Березин хохотнул и посмотрел на гостей:
– Разве я не прав, господа?
– Правда твоя, Игнатий Петрович, – ответил мужчина средних лет в пенсне, сидевший у камина, – ну какой из Кольбина, право, охотник? Зоологом себя мнит, энциклопедией бредит! Шляется по лесам днями и ночами, а трофеев не приносит. И чушь какую-то в свои блокнотики пишет. Я несколько раз его встречал в лесу! Сидит на пеньке и строчит в тетрадь, что твой студент!

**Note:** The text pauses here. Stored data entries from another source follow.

/-- GETPTRx read, SETPTRx set, ADDPTRx and SUBPTRx move PTRA and PTRB modulo 2^17. R210 to R218. The
arithmetic modulo 2^17 and the zero upper bits of what GETPTRx reads are D5 (notes/assumptions/30.md), Z
is D19 (notes/assumptions/17.md). -/
def Obligations.PointerInstructionResults : Prop :=
  let get := fun (mk : DZCROps → Instr) (p : Cog → HubAddress) =>
    ∀ (o : DZCROps) (s : State), readyD false o.cond o.d s →
      Completes (mk o) o.d noReg
        (resultEffect o.z o.c o.r (addrOf s o.d) (BitVec.ofNat 32 (p s.cog).toNat)
          (decide (p s.cog = 0#17)) (decide (2 ^ 16 ≤ (p s.cog).toNat))) s
  let low := fun v : Word => BitVec.ofNat 17 v.toNat
  get .getptra (·.ptra) ∧ get .getptrb (·.ptrb) ∧
  DnSets .setptra 9 (fun v c => { c with ptra := low v }) ∧
  DnSets .setptrb 9 (fun v c => { c with ptrb := low v }) ∧
  DnSets .addptra 9 (fun v c => { c with ptra := c.ptra + low v }) ∧
  DnSets .addptrb 9 (fun v c => { c with ptrb := c.ptrb + low v }) ∧
  DnSets .subptra 9 (fun v c => { c with ptra := c.ptra - low v }) ∧
  DnSets .subptrb 9 (fun v c => { c with ptrb := c.ptrb - low v })

/-- CACHEX, GETTOPS, SETQUAD and SETQUAZ complete; a base in $1F3..$1F7 is refused. R220 to R223;
the byte order of GETTOPS is TopsOrder at its default (notes/assumptions/44.md), the refused
bases are D34 (notes/assumptions/28.md). Choices also: Z of GETTOPS is D19 (R221, notes/assumptions/17.md),
SETQUAZ leaves QVALID and QTAG by D8 (R223, notes/assumptions/29.md), and at an unchanged base it starts no
distance of R777 again (notes/assumptions/63.md). -/
def Obligations.QuadControlResults : Prop :=
  let top := fun v : Word => v.toNat / 2 ^ 24
  let base := fun (s : State) (o : DnOps) => BitVec.ofNat 9 (numberOf 9 s o.d).toNat
  let bad := fun b : RegAddr => 0x1F3 ≤ b.toNat ∧ b.toNat ≤ 0x1F7
  let map := fun (b : RegAddr) (c : Cog) =>
    { c with qbase := b, mapAge := if b = c.qbase then c.mapAge else 0 }
  PlainDoes .cachex (·.cond) (fun _ _ => { cog := fun c => { c with qvalid := false } }) ∧
  (∀ (o : DZOps) (s : State), readyD false o.cond o.d s →
    let q := s.cog.quads
    let v := BitVec.ofNat 32 (top (q.rd 0#2) + top (q.rd 1#2) * 2 ^ 8 + top (q.rd 2#2) * 2 ^ 16 +
      top (q.rd 3#2) * 2 ^ 24)
    Completes (.gettops o) o.d noReg
      (resultEffect o.z false true (addrOf s o.d) v (decide (v = 0#32)) false) s) ∧
  (∀ (o : DnOps) (s : State), readyDn o.cond o.d s →
    (¬ bad (base s o) → Completes (.setquad o) (dimmReg o.d) noReg { cog := map (base s o) } s ∧
      Completes (.setquaz o) (dimmReg o.d) noReg
        { cog := fun c => { map (base s o) c with quads := Vector.replicate _ 0#32 } } s) ∧
    (bad (base s o) →
      exec (.setquad o) s = .refused .quadBase ∧ exec (.setquaz o) s = .refused .quadBase))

– Вот я и говорю вам, – подхватил Березин, – помешался он! И с каждым годом помешательство его все хуже!
– Неужели он так плох? – спросил Муромцев, прикуривая погасшую сигару от подсвечника.
Он не заметил, как в комнату кто-то вошел. Разговоры смолкли, и Роман повернулся к входу: там стоял не кто иной, как Рафиков. На нем был парадный полицейский мундир, на роскошной золотой перевязи висела тяжелая сабля. Рафиков смотрел на Муромцева и ухмылялся. Он взял предложенный лакеем бокал с коньяком, отхлебнул и, ядовито улыбнувшись, громко спросил:
– А, господин шпик, вы уже тут? – Он зло рассмеялся. – Что же, господа, много он успел у вас выведать? Я надеюсь, что вы не поверили ему! Дайте, я сейчас угадаю: он вам рассказал, что охотник и ищет компанию! Так?
В зале повисла гробовая тишина, а Муромцев ненавидящим взглядом сверлил улыбающегося Рафикова. Между тем тот продолжал свою разоблачительную тираду:
– Все, что он вам тут наговорил, разумеется, неправда от начала и до конца, господа! Перед вами сыскной агент из Петербурга, тут он не соврал, но он давно уволенный! А здесь он занимается тем, что пытается раздуть уголовное дело из сущего пустяка, из ничего! Да, да, господа!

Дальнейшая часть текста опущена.